ISLAMABAD: The corporate sector contributed Rs 3,061 billion as income tax during 2023-24, according to a report by the Federal Board of Revenue (FBR).
The FBR report detailed the breakdown of tax receipts for the fiscal year 2023-24, highlighting performance across various segments.
Corporate tax receipts topped the list with Rs 3,061 billion, followed by Rs 1,119 billion from individuals and Rs 353 billion from associations of persons (AOPs). This underscores FBR’s progress in fostering balanced contributions and boosting tax compliance.
The report emphasized the FBR’s achievements in FY 2023-24, with direct taxes exceeding revised targets significantly.
Direct taxes reached 121.8% of their target, with income tax collections at 121.2% and capital value tax (CVT) surpassing expectations at 125.2%. The Workers Welfare Fund (WWF) and Workers Profit Participation Fund (WPPF) collections were particularly impressive, achieving 196.8% of the target. This reflected the FBR’s enhanced efforts in tapping these revenue streams.
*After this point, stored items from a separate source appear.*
-- ==== Sys2Proof/Laws/Decode.lean ====
section
/-! SUPPORT. The bit cursor on the bytes an encoding writes, and what each part of the walker does on them. -/

namespace Sys2Proof

@[simp] theorem bitField_modRm_mod : ∀ (m : BitVec 2) (mid rm : BitVec 3), bitField (modRm m mid rm) 0 2 = m.toNat := by decide

@[simp] theorem bitField_modRm_mid : ∀ (m : BitVec 2) (mid rm : BitVec 3), bitField (modRm m mid rm) 2 3 = mid.toNat := by decide

@[simp] theorem bitField_modRm_rm : ∀ (m : BitVec 2) (mid rm : BitVec 3), bitField (modRm m mid rm) 5 3 = rm.toNat := by decide

/-- The segment forms split the REG position into a 0 and the SR code. -/
@[simp] theorem bitField_modRm_srZero :
    ∀ (m : BitVec 2) (sr : BitVec 2) (rm : BitVec 3), bitField (modRm m (0b0#1 ++ sr) rm) 2 1 = 0 := by decide

@[simp] theorem bitField_modRm_sr :
    ∀ (m : BitVec 2) (sr : BitVec 2) (rm : BitVec 3), bitField (modRm m (0b0#1 ++ sr) rm) 3 2 = sr.toNat := by decide

@[simp] theorem bitField_byte (b : Byte) : bitField b 0 8 = b.toNat := by
  have := b.isLt
  simp [bitField]
  omega

/-- Every byte is the ModRM byte of its three fields. -/
theorem modRm_fields : ∀ b : Byte, modRm (b.extractLsb' 6 2) (b.extractLsb' 3 3) (b.extractLsb' 0 3) = b := by decide

@[simp] theorem segTable_code (sr : SegReg) : segTable sr.code = sr := by cases sr <;> rfl

@[simp] theorem code_segTable : ∀ c : BitVec 2, (segTable c).code = c := by decide

theorem takeBits_some {fetch : Nat → Option Byte} {q w : Nat} {b : Byte} (h : fetch (q / 8) = some b) :
    takeBits fetch q w = .ok (bitField b (q % 8) w, q + w) := by
  simp [takeBits, h]

theorem takeBits_none {fetch : Nat → Option Byte} {q w : Nat} (h : fetch (q / 8) = none) :
    takeBits fetch q w = .error .truncatedStream := by
  simp [takeBits, h]

/-- A whole byte read at byte offset `k`. -/
theorem takeByte_some {fetch : Nat → Option Byte} {k : Nat} {b : Byte} (h : fetch k = some b) :
    takeByte fetch (8 * k) = .ok (b, 8 * (k + 1)) := by
  have h8 : fetch (8 * k / 8) = some b := by rwa [Nat.mul_div_cancel_left _ (by decide)]
  simp [takeByte, takeBits_some h8]
  omega

theorem takeByte_none {fetch : Nat → Option Byte} {k : Nat} (h : fetch k = none) :
    takeByte fetch (8 * k) = .error .truncatedStream := by
  have h8 : fetch (8 * k / 8) = none := by rwa [Nat.mul_div_cancel_left _ (by decide)]
  simp [takeByte, takeBits_none h8]

theorem Holds.cons {fetch : Nat → Option Byte} {k : Nat} {b : Byte} {bs : List Byte} (h : Holds fetch k (b :: bs)) :
    fetch k = some b ∧ Holds fetch (k + 1) bs := by
  refine ⟨by simpa using h 0 (by simp), fun j hj => ?_⟩
  have := h (j + 1) (by simpa using hj)
  simpa [Nat.add_assoc, Nat.add_comm 1 j] using this

theorem Holds.append {fetch : Nat → Option Byte} {k : Nat} {bs cs : List Byte} (h : Holds fetch k (bs ++ cs)) :
    Holds fetch k bs ∧ Holds fetch (k + bs.length) cs := by
  refine ⟨fun j hj => ?_, fun j hj => ?_⟩
  · rw [h j (by simp; omega), List.getElem?_append_left hj]
  · rw [Nat.add_assoc, h (bs.length + j) (by simp; omega), List.getElem?_append_right (by omega)]
    simp

/-- The record an EA extension leaves: MOD and RM are in it already (R80). -/
theorem walkEa_ext {fetch : Nat → Option Byte} {k : Nat} {ea : Ea} (wf : ea.wf = true) (h : Holds fetch k ea.ext)
    (st : Walk) (hq : st.q = 8 * k) (hm : st.slots.mod = some ea.mod) (hr : st.slots.rm = some ea.rm) :
    walkEa fetch ea.mod ea.rm st = .ok { st with q := 8 * (k + ea.extLen), slots := ea.fill st.slots } := by
  obtain ⟨q, sch, mn, slots⟩ := st
  simp at hq hm hr
  subst hq
  have fillSelf : ({ slots with mod := some ea.mod, rm := some ea.rm } : Slots) = slots := by
    cases slots; simp_all
  cases ea with
  | direct a =>
    obtain ⟨h0, h1⟩ := Holds.cons h
    obtain ⟨h1, -⟩ := Holds.cons h1
    simp [walkEa, walkAddress, Ea.mod, Ea.rm, takeByte_some h0, takeByte_some h1, Ea.extLen, Ea.fill] at *
    cases slots; simp_all
  | mem rm =>
    have : rm ≠ 0b110#3 := by simpa [Ea.wf] using wf
    simp [walkEa, Ea.mod, Ea.rm, Ea.extLen, Ea.fill, this] at *
    cases slots; simp_all
  | disp8 rm d =>
    obtain ⟨h0, -⟩ := Holds.cons h
    simp [walkEa, walkDisp8, Ea.mod, Ea.rm, takeByte_some h0, Ea.extLen, Ea.fill] at *
    cases slots; simp_all
  | disp16 rm d =>
    obtain ⟨h0, h1⟩ := Holds.cons h
    obtain ⟨h1, -⟩ := Holds.cons h1
    simp [walkEa, walkDisp16, Ea.mod, Ea.rm, takeByte_some h0, takeByte_some h1, Ea.extLen, Ea.fill] at *
    cases slots; simp_all
  | reg rm =>
    simp [walkEa, Ea.mod, Ea.rm, Ea.extLen, Ea.fill] at *
    cases slots; simp_all

/-- The r/m operand is read back from the slots it fills (R80). -/
theorem Slots.ea_fill (ea : Ea) (wf : ea.wf = true) (r : Slots) : (ea.fill r).ea = some ea := by
  cases ea with
  | mem rm =>
    have : rm ≠ 0b110#3 := by simpa [Ea.wf] using wf
    simp [Ea.fill, Slots.ea, Ea.mod, Ea.rm, this]
  | _ => simp [Ea.fill, Slots.ea, Ea.mod, Ea.rm]

/-- The data bytes are read back from the slots they fill (R85). -/
theorem Slots.data_fill (data : ImmData) (r : Slots) (h : r.dataHi = none) : (data.fill r).data = some data := by
  cases data <;> simp [ImmData.fill, Slots.data, h]

theorem Ea.length_ext (ea : Ea) : ea.ext.length = ea.extLen := by cases ea <;> rfl

theorem Ea.length_bytes (mid : BitVec 3) (ea : Ea) : (ea.bytes mid).length = 1 + ea.extLen := by
  simp [Ea.bytes, Ea.length_ext, Nat.add_comm]

theorem ImmData.length_bytes (data : ImmData) : data.bytes.length = data.len := by cases data <;> rfl

/-- The walk over a scheme's fields is the walk over the first ones and then over the rest. -/
theorem walk_append (fetch : Nat → Option Byte) (group : Bool) (fs gs : List Field) (st : Walk) :
    walk fetch group (fs ++ gs) st =
      match walk fetch group fs st with
      | .error e => .error e
      | .ok st' => walk fetch group gs st' := by
  induction fs generalizing st with
  | nil => rfl
  | cons f fs ih =>
    simp only [List.cons_append, walk]
    cases walkField fetch group f st with
    | error e => rfl
    | ok st' => exact ih st'

/-- A decoded instruction has its opcode byte in the stream. -/
theorem decode_ok_fetch {fetch : Nat → Option Byte} {p : Decoded × Instr} (h : decode fetch = .ok p) :
    ∃ b, fetch 0 = some b := by
  unfold decode at h
  cases h0 : fetch 0 with
  | none => simp [h0] at h
  | some b => exact ⟨b, rfl⟩

end Sys2Proof
end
While sales tax (85.6%) and Customs collections (83.4%) fell slightly below their targets, they still made substantial contributions to the overall revenue.
Federal Excise Duty (FED) collections performed steadily, reaching 96.2% of the target, demonstrating resilience in challenging circumstances. These results collectively highlight FBR’s dedication to ensuring a diverse revenue base, fostering fiscal sustainability, and promoting economic growth.
The report also noted that during 2023-24, Customs Duty figures included “Special Customs Duty” amounting to Rs 21.3 billion, levied as Export Development Surcharge (EDS) under Section 11 of the Finance Act 1991 and amended by an SRO dated January 4, 2003.
The collection was part of Customs Duties and reconciled by the FBR with the Accountant General of Pakistan Revenue (AGPR) under the Account Head B-02203 (Receipts).
However, the Finance Act 2022 amended the Export Development Fund (EDF) Act 1999 to stipulate that the EDF shall include the “whole receipts of Export Development Surcharge.” As a result, EDS is now transferred directly by the State Bank of Pakistan (SBP) to the EDF Account.
This amendment created ambiguity, leading to non-reconciliation of figures between FBR and AGPR. The Finance Division directed further correspondence on the matter, and discussions are ongoing, the report added.